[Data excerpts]
-- ==== Sys2Proof/Machine/Pseudocode.lean ====
section
/-! DEFINITION. The pseudocode of the four commands (40_dma_transpose.md R100, 41_sort.md R120, 42_crush.md
R140, 43_expand.md R155), written apart from the step tables the meanings take.
The registers of the step tables have no place in it: `s.started` leaves them as they were. "If a reader finds them to
differ, the pseudocode governs" (10_state.md R36): the statements say that they do not. No meaning calls this
file. -/

namespace Sys2Proof.Machine

/-- `for k in lo .. lo+count-1: body`, then `go` (00_scope.md R12). -/
def forLoop (body : Nat → State → (State → Result) → Result) : Nat → Nat → State → (State → Result) → Result
  | 0, _, s, go => go s
  | count + 1, lo, s, go => body lo s fun t => forLoop body count (lo + 1) t go

/-- `for k in lo .. lo+count-1: buf[k] <- MemRead(base + 4*k, 4)`, `buf` growing from `acc`, then `go`. -/
def readLoop (x : Xlen) (base : Addr) :
    Nat → Nat → List Word → State → (List Word → State → Result) → Result
  | 0, _, acc, s, go => go acc s
  | count + 1, lo, acc, s, go =>
    readWord (wordAddr x base lo) s fun w t => readLoop x base count (lo + 1) (acc ++ [w]) t go

/-- `respond OK` (30_encoding.md R83). -/
def respondOk (s : State) : Result := .next (s.respond .ok)

/-- The CORE at work: `ST` is RUN from acceptance to response (10_state.md R22). -/
def State.started (s : State) : State := s.start s.regs

/-- The pseudocode of DMA (40_dma_transpose.md R100). -/
def dmaPseudocode (dst src : Addr) (grainCode : Operand) (s : State) : Result :=
  let x := s.params.xlen
  let A := latch x dst
  let B := latch x src
  let N := grainDim (latch x grainCode)
  readLoop x B (N * N) 0 [] s.started fun buf t =>
    forLoop
      (fun m t go =>
        let i := m / N
        let j := m % N
        writeWord (wordAddr x A m) (buf.getD (j * N + i) 0) t go)
      (N * N) 0 t respondOk

/-- The pseudocode of SORT (41_sort.md R120). -/
def sortPseudocode (addr : Addr) (arrayLen sortLen : Operand) (s : State) : Result :=
  let x := s.params.xlen
  let A := latch x addr
  let LEN := (latch x arrayLen).toNat
  let EFF := min (latch x sortLen).toNat LEN
  readLoop x A LEN 0 [] s.started fun buf t =>
    let sorted := sortAscU32 (buf.take EFF) ++ buf.drop EFF
    forLoop (fun k t go => writeWord (wordAddr x A k) (sorted.getD k 0) t go) LEN 0 t respondOk

/-- The pseudocode of CRUSH (42_crush.md R140). -/
def crushPseudocode (dst src : Addr) (count : Operand) (s : State) : Result :=
  let x := s.params.xlen
  let A := latch x dst
  let B := latch x src
  let ITER := (latch x count).toNat / 2
  forLoop
    (fun i t go =>
      readByte (addrAt x B (2 * i)) t fun V1 t =>
        readByte (addrAt x B (2 * i + 1)) t fun V2 t =>
          writeByte (addrAt x A i) (((V2 &&& 0x0F#8) <<< 4) ||| (V1 &&& 0x0F#8)) t go)
    ITER 0 s.started respondOk

/-- The pseudocode of EXPAND (43_expand.md R155). -/
def expandPseudocode (dst src : Addr) (count : Operand) (s : State) : Result :=
  let x := s.params.xlen
  let A := latch x dst
  let B := latch x src
  let ITER := (latch x count).toNat
  forLoop
    (fun i t go =>
      readByte (addrAt x B i) t fun V1 t =>
        writeByte (addrAt x A (2 * i)) (V1 &&& 0x0F#8) t fun t =>
          writeByte (addrAt x A (2 * i + 1)) ((V1 >>> 4) &&& 0x0F#8) t go)
    ITER 0 s.started respondOk

/-- The pseudocode of a command. -/
def pseudocode (i : Instr) (s : State) : Result :=
  match i with
  | .dma dst src grainCode => dmaPseudocode dst src grainCode s
  | .sort addr arrayLen sortLen => sortPseudocode addr arrayLen sortLen s
  | .crush dst src count => crushPseudocode dst src count s
  | .expand dst src count => expandPseudocode dst src count s

end Sys2Proof.Machine
end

Problem description
Lines to set down from above: the line with "namespace Sys2Proof.Machine", the line with "(lo + 1) t go", and every line between, each exactly as written.

Final answer
namespace Sys2Proof.Machine

/-- `for k in lo .. lo+count-1: body`, then `go` (00_scope.md R12). -/
def forLoop (body : Nat → State → (State → Result) → Result) : Nat → Nat → State → (State → Result) → Result
  | 0, _, s, go => go s
  | count + 1, lo, s, go => body lo s fun t => forLoop body count (lo + 1) t go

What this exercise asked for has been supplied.